-- SUPPLIED MATERIAL follows --
-- ==== Sys2Proof/Machine/Keys.lean ====
section
/-! DEFINITION. Line keys and their rolls, transport keys and page keys (R197 to R201, R309 to R312, R453).
Choices and readings: log entries 109 and 123. -/

namespace Sys2Proof.Machine

/-! ## Key rings -/

/-- DS_OFFSET of a mode in ns (Table 8-1). -/
def dsOffset (mode : Nat) : Nat := if mode = 0 then 160 else if mode = 1 then 120 else 96

/-- Who holds a key ring: an ONU's unicast key, or the broadcast key of a channel. -/
inductive Ring where
  | onu (o : Nat)
  | bcast (c : Nat)
  deriving DecidableEq, Repr

/-- The ring that ONU and CHANNEL fields name (R147). -/
def ringOf (onu ch : Nat) : Ring := if onu = 0xFFFF then .bcast ch else .onu onu

/-- The ring's keys. -/
def Dev.ring (d : Dev) (r : Ring) : Keys :=
  match r with
  | .onu o => (d.onu o).keys
  | .bcast c => (d.chan c).bcast
def Dev.onRing (d : Dev) (r : Ring) (g : Keys → Keys) : Dev :=
  match r with
  | .onu o => d.onOnu o fun x => { x with keys := g x.keys }
  | .bcast c => d.onChan c fun x => { x with bcast := g x.bcast }

/-- Channel that carries the ring's messages. -/
def Dev.ringChan (d : Dev) (r : Ring) : Nat :=
  match r with
  | .onu o => (d.onu o).channel
  | .bcast c => c

/-- ONU and CHANNEL fields of a ring. -/
def Dev.ringIds (d : Dev) (r : Ring) : Nat × Nat :=
  match r with
  | .onu o => (o, (d.onu o).channel)
  | .bcast c => (0xFFFF, c)

/-- Key under index 1 or 2. -/
def Keys.key (k : Keys) (i : Nat) : Option LineKey := if i = 1 then k.k1 else if i = 2 then k.k2 else none

/-- The index not in use. -/
def Keys.other (k : Keys) : Nat := if k.active = 1 then 2 else 1

/-- Store or zero the key under an index. -/
def Keys.put (k : Keys) (i : Nat) (v : Option LineKey) : Keys := if i = 1 then { k with k1 := v } else { k with k2 := v }

/-- The ring with its old or unfinished key zeroed and the roll ended. -/
def Keys.ended (k : Keys) : Keys :=
  { Keys.put k (Keys.other k) none with
    rolling := false, sent := 0, switchAt := none, switched := false, frag := none, await := none }

/-- Bytes of a line key of an ALG (R197). -/
def keyBytes (alg : Nat) : Nat := if alg = 1 then 32 else 16

/-! ## Rolls (R199 to R201) -/

/-- Step 2 of Table 8-9: send the key request. -/
def Dev.keyRequest (d : Dev) (r : Ring) : Dev :=
  let c := d.ringChan r
  let line := match r with
    | .onu o => some (d.onu o).lineId
    | .bcast _ => none
  let d := d.emit (.ploam c line "Key_Control" (le 1 (Keys.other (d.ring r)) ++ le 1 (d.chan c).alg))
  d.onRing r fun k => { k with sent := k.sent + 1, sentAt := d.uptimeNs }

/-- Step 4 of Table 8-9: the first frame that starts at least 2 ms after the load. -/
def Dev.chooseSwitch (d : Dev) (r : Ring) : Dev :=
  let at' := d.time.now + 2000000 - dsOffset (d.chan (d.ringChan r)).mode
  let fs := d.frameFrom at'
  let d := d.onRing r fun k => { k with switchAt := some fs, await := none }
  match r with
  | .onu o => if d.mirroring then d.sendRec (.roll o fs) else d
  | .bcast c => if d.mirroring then d.sendRec (.roll (0x10000 + c) fs) else d

/-- R228: a tag-failure count restarts when a new key is loaded into its index. -/
def Dev.clearTagFail (d : Dev) (r : Ring) (i : Nat) : Dev :=
  match r with
  | .onu o => d.onOnu o fun x => { x with acc := if i = 1 then { x.acc with tagFail1 := 0 } else { x.acc with tagFail2 := 0 } }
  | .bcast _ => d

/-- Step 3 and R453: a new key stands in the index not in use; Fs is chosen now, or after the mirror's acknowledgement. -/
def Dev.loadKey (d : Dev) (r : Ring) (v : LineKey) : Dev :=
  let i := Keys.other (d.ring r)
  let d := (d.onRing r fun k => { Keys.put k i (some v) with frag := none }).clearTagFail r i
  let who := match r with
    | .onu o => o
    | .bcast c => 0x10000 + c
  match d.red.pairKey with
  | some pk =>
    if d.mirroring then
      let n := d.mir.nextTx
      let d := d.sendRec (.key who i v.alg (keyWrap pk v.key))
      d.onRing r fun k => { k with await := some n }
    else d.chooseSwitch r
  | none => d.chooseSwitch r

/-- The first key of a ring: index 0b01, in use at once (R197). -/
def Dev.firstKey (d : Dev) (r : Ring) (v : LineKey) : Dev :=
  let d := d.onRing r fun k => { Keys.ended k with
    k1 := some v, k2 := none, active := 1, fromFrame := d.frame, fromNs := d.uptimeNs, retryAt := none }
  let d := d.clearTagFail r 1
  let who := match r with
    | .onu o => o
    | .bcast c => 0x10000 + c
  match d.red.pairKey with
  | some pk => if d.mirroring then d.sendRec (.key who 1 v.alg (keyWrap pk v.key)) else d
  | none => d

/-- Draw a broadcast key (R200). -/
def Dev.drawKey (d : Dev) (alg : Nat) : LineKey × Dev :=
  let (b, d) := d.drawBytes (keyBytes alg)
  ({ alg := alg, key := b }, d)

/-- The first broadcast key of a channel that leaves OFF (R197). -/
def Dev.firstBroadcast (d : Dev) (c : Nat) : Dev :=
  let (v, d) := d.drawKey (d.chan c).alg
  d.firstKey (.bcast c) v

/-- A roll starts (R199, R200). -/
def Dev.rollStart (d : Dev) (r : Ring) : Dev :=
  if (d.ring r).rolling then d
  else
    let d := d.onRing r fun k => { k with
      rolling := true, sent := 0, sentAt := d.uptimeNs, switchAt := none, switched := false, retryAt := none, frag := none, await := none }
    match r with
    | .onu _ => d.keyRequest r
    | .bcast c =>
      let (v, d) := d.drawKey (d.chan c).alg
      let d := d.keyRequest r
      d.loadKey r v

/-- The event of a roll's end (R200). -/
def Dev.rollDone (d : Dev) (r : Ring) (result : Nat) : Dev :=
  let (o, c) := d.ringIds r
  let wait := fun (m : Migr) => { m with notBefore := max m.notBefore d.nextCommit }
  let d := match r with
    | .onu o => if (d.onu o).migr.isSome then d.onOnu o fun x => { x with migr := x.migr.map wait } else d
    | .bcast _ => d
  d.evKeyRollDone o c result

/-- R201: a running roll ends at once with RESULT 2. -/
def Dev.rollCut (d : Dev) (r : Ring) : Dev :=
  if (d.ring r).rolling then (d.onRing r Keys.ended).rollDone r 2
  else d.onRing r fun k => { k with retryAt := none }

/-- R201: a roll without an answer fails; it starts again 10 s later. -/
def Dev.rollFail (d : Dev) (r : Ring) : Dev :=
  let (o, c) := d.ringIds r
  let d := d.onRing r fun k => { Keys.ended k with retryAt := some (d.uptimeNs + 10000000000) }
  (d.log 0x0402 (c / 128) (le 2 o ++ le 2 c)).rollDone r 1

/-- Table 8-9 step 4 at T0(16F): the switch. -/
def Dev.keySwitch (d : Dev) (r : Ring) : Dev :=
  let k := d.ring r
  if k.rolling && k.switchAt == some d.frame && !k.switched then
    d.onRing r fun k => { k with
      active := Keys.other k, fromFrame := d.frame, fromNs := d.uptimeNs, switched := true }
  else d

/-- Table 8-9 step 5: after frame Fs + 64 the old key goes and the roll is complete. -/
def Dev.oldKeyEnd (d : Dev) (r : Ring) : Dev :=
  let k := d.ring r
  match k.switchAt with
  | some fs =>
    if k.rolling && k.switched && decide (fs + 64 < d.frame) then
      (d.onRing r fun k => { Keys.ended k with rolls := k.rolls + 1 }).rollDone r 0
    else d
  | none => d

/-- R232, Table 8-9 step 5: the key under which a frame with key index `i` is accepted in a frame `f`. -/
def Keys.accept (k : Keys) (i f : Nat) : Option LineKey :=
  if i = k.active then Keys.key k i
  else if k.rolling && !k.switched then none
  else
    match k.switchAt with
    | some fs => if k.rolling && f ≤ fs + 64 then Keys.key k i else none
    | none => none

/-- A ring's roll can run: the ONU is OPERATING, the channel in SERVICE, and PD05 + n is on (R147, R201, R487). -/
def Dev.rollable (d : Dev) (r : Ring) : Bool :=
  match r with
  | .onu o => (d.onu o).state == .operating && d.domOn (5 + (d.onu o).channel / 128)
  | .bcast c => (d.chan c).state == .service && d.domOn (5 + c / 128)

/-- R25, R248: the firmware serves. -/
def Dev.fwServes (d : Dev) : Bool := d.boot.devReady && !d.pav.restarting && !d.pav.failed

/-- KEY_ROLL_START (R199): MAX_LIFE_S or the basis of 2^47 has been reached. -/
def execKeyRollStart (onu channel : Nat) (s : State) : Host.Outcome State Fault Refusal :=
  act (decide (onu < 65536) && decide (channel < 512)) (fun d =>
    let r := ringOf onu channel
    let k := d.ring r
    let life := (d.chan (d.ringChan r)).maxLife
    let due := (life != 0 && decide (k.fromNs + life * 1000000000 ≤ d.uptimeNs)) || decide (2 ^ 47 ≤ d.frame - k.fromFrame)
    if d.fwServes && k.active != 0 && due && d.rollable r && k.retryAt.isNone then d.rollStart r else d) s

/-- KEY_REQUEST_REPEAT (R200, R201): 100 ms after the last request it is repeated, and after the third repeat the roll fails. -/
def execKeyRequestRepeat (onu channel : Nat) (s : State) : Host.Outcome State Fault Refusal :=
  act (decide (onu < 65536) && decide (channel < 512)) (fun d =>
    let r := ringOf onu channel
    let k := d.ring r
    if d.fwServes && onu != 0xFFFF && k.rolling && (Keys.key k (Keys.other k)).isNone && decide (k.sentAt + 100000000 ≤ d.uptimeNs) then
      if k.sent < 4 then d.keyRequest r else d.rollFail r
    else d) s

/-- KEY_ROLL_RETRY (R201). -/
def execKeyRollRetry (onu channel : Nat) (s : State) : Host.Outcome State Fault Refusal :=
  act (decide (onu < 65536) && decide (channel < 512)) (fun d =>
    let r := ringOf onu channel
    match (d.ring r).retryAt with
    | some t => if d.fwServes && decide (t ≤ d.uptimeNs) && d.rollable r then d.rollStart r else d
    | none => d) s

/-- OLD_KEY_EXPIRY (R200). -/
def execOldKeyExpiry (onu channel : Nat) (s : State) : Host.Outcome State Fault Refusal :=
  act (decide (onu < 65536) && decide (channel < 512)) (fun d => if d.fwServes then d.oldKeyEnd (ringOf onu channel) else d) s

/-! ## Key group (Table 6-14) -/

/-- Checks on the ring that ONU and CHANNEL name. -/
def ringBad (x : Call) : List Nat := badIf [(2, x.a 0 == 0xFFFF && decide (512 ≤ x.a 1))]
def ringAbsent (d : Dev) (x : Call) : Option Nat :=
  if x.a 0 != 0xFFFF && (d.onu (x.a 0)).state == .absent then some 0 else none
def ringDown (d : Dev) (x : Call) : Option Nat :=
  if d.chanUp (d.ringChan (ringOf (x.a 0) (x.a 1))) then none else some (if x.a 0 == 0xFFFF then 2 else 0)

/-- Table 6-5 code of an ONU state. -/
def OnuState.code : OnuState → Nat
  | .absent => 0 | .discovered => 1 | .ranging => 2 | .operating => 3 | .suspended => 4 | .quarantined => 5 | .migrating => 6

/-- Table 6-5 code of a channel state. -/
def ChState.code : ChState → Nat
  | .off => 0x10 | .towpath => 0x11 | .service => 0x12

/-- Codes 0 to 2 of Table 6-3. -/
def ChState.num (s : ChState) : Nat := ChState.code s - 0x10

/-- KEY_ROLL. -/
def cmdKeyRoll : Cmd where
  op := 0x0601
  layout := [fd 2, fd 2]
  mirrored := true
  bad _ x := ringBad x
  absent := ringAbsent
  unavail := ringDown
  state d x :=
    let r := ringOf (x.a 0) (x.a 1)
    if d.rollable r then none
    else match r with
      | .onu o => some (OnuState.code (d.onu o).state)
      | .bcast c => some (ChState.code (d.chan c).state)
  run d x := (d.rollStart (ringOf (x.a 0) (x.a 1)), .ok [])

/-- KEY_GET. -/
def cmdKeyGet : Cmd where
  op := 0x0602
  layout := [fd 2, fd 2]
  bad _ x := ringBad x
  absent := ringAbsent
  unavail := ringDown
  state d x :=
    match ringOf (x.a 0) (x.a 1) with
    | .onu o => if (d.onu o).keys.active = 0 then some (OnuState.code (d.onu o).state) else none
    | .bcast c => if (d.chan c).state = .off then some 0x10 else none
  run d x :=
    let k := d.ring (ringOf (x.a 0) (x.a 1))
    let alg := match Keys.key k k.active with
      | some v => v.alg
      | none => 0
    (d, .ok (le 1 k.active ++ le 1 alg ++ le 1 (nb k.rolling) ++ le 1 0 ++ le 4 k.rolls ++ le 8 (d.frame - k.fromFrame)))

/-- KEY_POLICY. -/
def cmdKeyPolicy : Cmd where
  op := 0x0603
  layout := [fd 2, fd 1, rs 1, fd 4]
  mirrored := true
  bad d x := badIf [(0, decide (512 ≤ x.a 0)), (2, decide (2 ≤ x.a 1) || (x.a 1 == 1 && (d.chan (x.a 0)).mode != 2))]
  unavail d x := if d.chanUp (x.a 0) then none else some 0
  run d x := (d.onChan (x.a 0) fun c => { c with alg := x.a 1, maxLife := x.a 2 }, .ok [])

/-- Table 5-8 INTERNAL: logged, with the entry's number in DETAIL. -/
def Dev.internal (d : Dev) : Dev × Reply :=
  let n := d.pav.logNext
  (d.log 0x0303 6 [], .err 0x0010 n)

/-- R310: the device's half of the exchange with private key `k`: transport key and public key. -/
def exchange (func k : Nat) (qh : Bytes) : Bytes × Bytes :=
  let qd := P384.encode (P384.mul 384 k (some (P384.gx, P384.gy)))
  let z := match P384.mul 384 k (some (beAt qh 1 48, beAt qh 49 48)) with
    | some (x, _) => be 48 x
    | none => be 48 0
  let label : Bytes := [0x45, 0x53, 0x44, 0x35, 0x31, 0x32, 0x30, 0x2D, 0x54, 0x4B]
  ((sha384 (z ++ label ++ le 1 func ++ qh ++ qd)).take 32, qd)

/-- KEY_EXCHANGE (R310, R312). -/
def cmdKeyExchange : Cmd where
  op := 0x0604
  caller := .a
  layout := [fd 97, rs 3]
  bad _ x := badIf [(0, leAt x.body 0 1 != 4 || !P384.onCurve (beAt x.body 1 48) (beAt x.body 49 48))]
  run d x :=
    if !d.trngOk then d.internal
    else
      let (r, d) := d.drawBytes 48
      let (tk, qd) := exchange x.func (ofBe r % (P384.n - 1) + 1) (slice x.body 0 97)
      (d.onFn x.func fun y => { y with tk := some tk }, .ok (qd ++ le 3 0))

/-- PAGE_KEY_UNWRAP (R312). -/
def cmdPageKeyUnwrap : Cmd where
  op := 0x0605
  caller := .a
  layout := [fd 1, fd 1, fd 2]
  tail := (24, 40, 16)
  bad _ x := badIf [(0, decide (8 ≤ x.a 0)), (1, decide (2 ≤ x.a 1)),
    (2, x.a 2 + 4 != x.body.length || (x.a 1 == 0 && x.a 2 != 24) || (x.a 1 == 1 && x.a 2 != 40))]
  unavail d _ := if d.domOn 20 then none else some 0
  special d x :=
    if !d.trngOk then none
    else if ((d.fn x.func).tk.bind fun tk => keyUnwrap tk (x.body.drop 4)).isNone then some (0x8004, 0) else none
  run d x :=
    if !d.trngOk then d.internal
    else
      match (d.fn x.func).tk.bind fun tk => keyUnwrap tk (x.body.drop 4) with
      | some key =>
        let (e, d) := d.drawBytes 4
        (d.slotSet x.func (x.a 0) { alg := x.a 1 + 1, epoch := ofBe e, key := key }, .ok [])
      | none => (d, .err 0x8004 0)

/-- KEY_ROLL. -/
def execKeyRoll (m : Msg) (s : State) : Host.Outcome State Fault Refusal := request cmdKeyRoll m s
/-- KEY_GET. -/
def execKeyGet (m : Msg) (s : State) : Host.Outcome State Fault Refusal := request cmdKeyGet m s
/-- KEY_POLICY. -/
def execKeyPolicy (m : Msg) (s : State) : Host.Outcome State Fault Refusal := request cmdKeyPolicy m s
/-- KEY_EXCHANGE. -/
def execKeyExchange (m : Msg) (s : State) : Host.Outcome State Fault Refusal := request cmdKeyExchange m s
/-- PAGE_KEY_UNWRAP. -/
def execPageKeyUnwrap (m : Msg) (s : State) : Host.Outcome State Fault Refusal := request cmdPageKeyUnwrap m s

end Sys2Proof.Machine
end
-- SUPPLIED MATERIAL concluded --
▶ ABOUT THIS TASK
Please go through the data above and copy each line containing the word "chooseSwitch".

▶ COMPLETED EXERCISE
def Dev.chooseSwitch (d : Dev) (r : Ring) : Dev :=
    else d.chooseSwitch r
  | none => d.chooseSwitch r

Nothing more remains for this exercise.